— WHAT TO PRODUCE —
Count the lines in the records below that contain the word "time", and give only that count.

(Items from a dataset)
****************

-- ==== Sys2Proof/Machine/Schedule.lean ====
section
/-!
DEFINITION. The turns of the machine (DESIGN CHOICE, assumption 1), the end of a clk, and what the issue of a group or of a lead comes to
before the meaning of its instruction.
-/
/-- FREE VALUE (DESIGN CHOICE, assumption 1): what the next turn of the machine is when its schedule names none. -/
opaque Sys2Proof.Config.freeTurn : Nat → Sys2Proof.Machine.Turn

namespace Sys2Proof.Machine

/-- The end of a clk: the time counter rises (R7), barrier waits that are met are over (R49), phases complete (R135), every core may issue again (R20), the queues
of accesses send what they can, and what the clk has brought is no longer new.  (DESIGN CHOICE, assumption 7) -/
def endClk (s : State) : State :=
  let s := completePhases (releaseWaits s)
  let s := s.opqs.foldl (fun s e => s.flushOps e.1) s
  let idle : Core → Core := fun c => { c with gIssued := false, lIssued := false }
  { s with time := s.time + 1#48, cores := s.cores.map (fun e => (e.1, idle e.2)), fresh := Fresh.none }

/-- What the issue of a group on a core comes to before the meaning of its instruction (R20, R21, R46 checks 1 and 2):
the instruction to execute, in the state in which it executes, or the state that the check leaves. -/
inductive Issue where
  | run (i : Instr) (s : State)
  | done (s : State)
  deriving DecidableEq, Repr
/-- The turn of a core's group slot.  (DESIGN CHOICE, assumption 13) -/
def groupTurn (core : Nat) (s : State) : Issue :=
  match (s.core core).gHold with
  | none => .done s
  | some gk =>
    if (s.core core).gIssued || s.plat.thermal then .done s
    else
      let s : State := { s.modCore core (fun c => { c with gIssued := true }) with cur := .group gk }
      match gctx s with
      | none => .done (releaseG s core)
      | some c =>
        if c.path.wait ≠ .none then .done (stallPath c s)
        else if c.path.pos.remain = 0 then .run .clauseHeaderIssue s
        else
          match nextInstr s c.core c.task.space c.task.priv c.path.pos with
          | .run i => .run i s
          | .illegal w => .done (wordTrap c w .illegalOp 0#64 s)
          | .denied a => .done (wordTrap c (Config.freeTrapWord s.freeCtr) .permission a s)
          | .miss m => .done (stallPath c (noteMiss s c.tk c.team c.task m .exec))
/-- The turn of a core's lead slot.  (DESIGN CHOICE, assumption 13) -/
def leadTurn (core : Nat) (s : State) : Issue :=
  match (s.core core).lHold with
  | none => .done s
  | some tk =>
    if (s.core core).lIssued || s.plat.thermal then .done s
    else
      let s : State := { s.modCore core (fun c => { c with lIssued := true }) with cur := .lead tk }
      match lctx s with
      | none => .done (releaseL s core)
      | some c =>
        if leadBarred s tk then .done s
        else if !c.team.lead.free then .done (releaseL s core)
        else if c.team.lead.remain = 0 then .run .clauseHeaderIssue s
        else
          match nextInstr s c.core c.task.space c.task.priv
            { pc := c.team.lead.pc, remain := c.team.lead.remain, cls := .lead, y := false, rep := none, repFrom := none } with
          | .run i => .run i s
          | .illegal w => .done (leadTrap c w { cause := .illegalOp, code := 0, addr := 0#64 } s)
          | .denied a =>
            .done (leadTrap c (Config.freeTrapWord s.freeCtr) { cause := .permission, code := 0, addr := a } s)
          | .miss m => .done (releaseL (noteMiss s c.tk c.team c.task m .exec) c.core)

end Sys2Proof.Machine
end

****************

— TASK RESPONSE —
2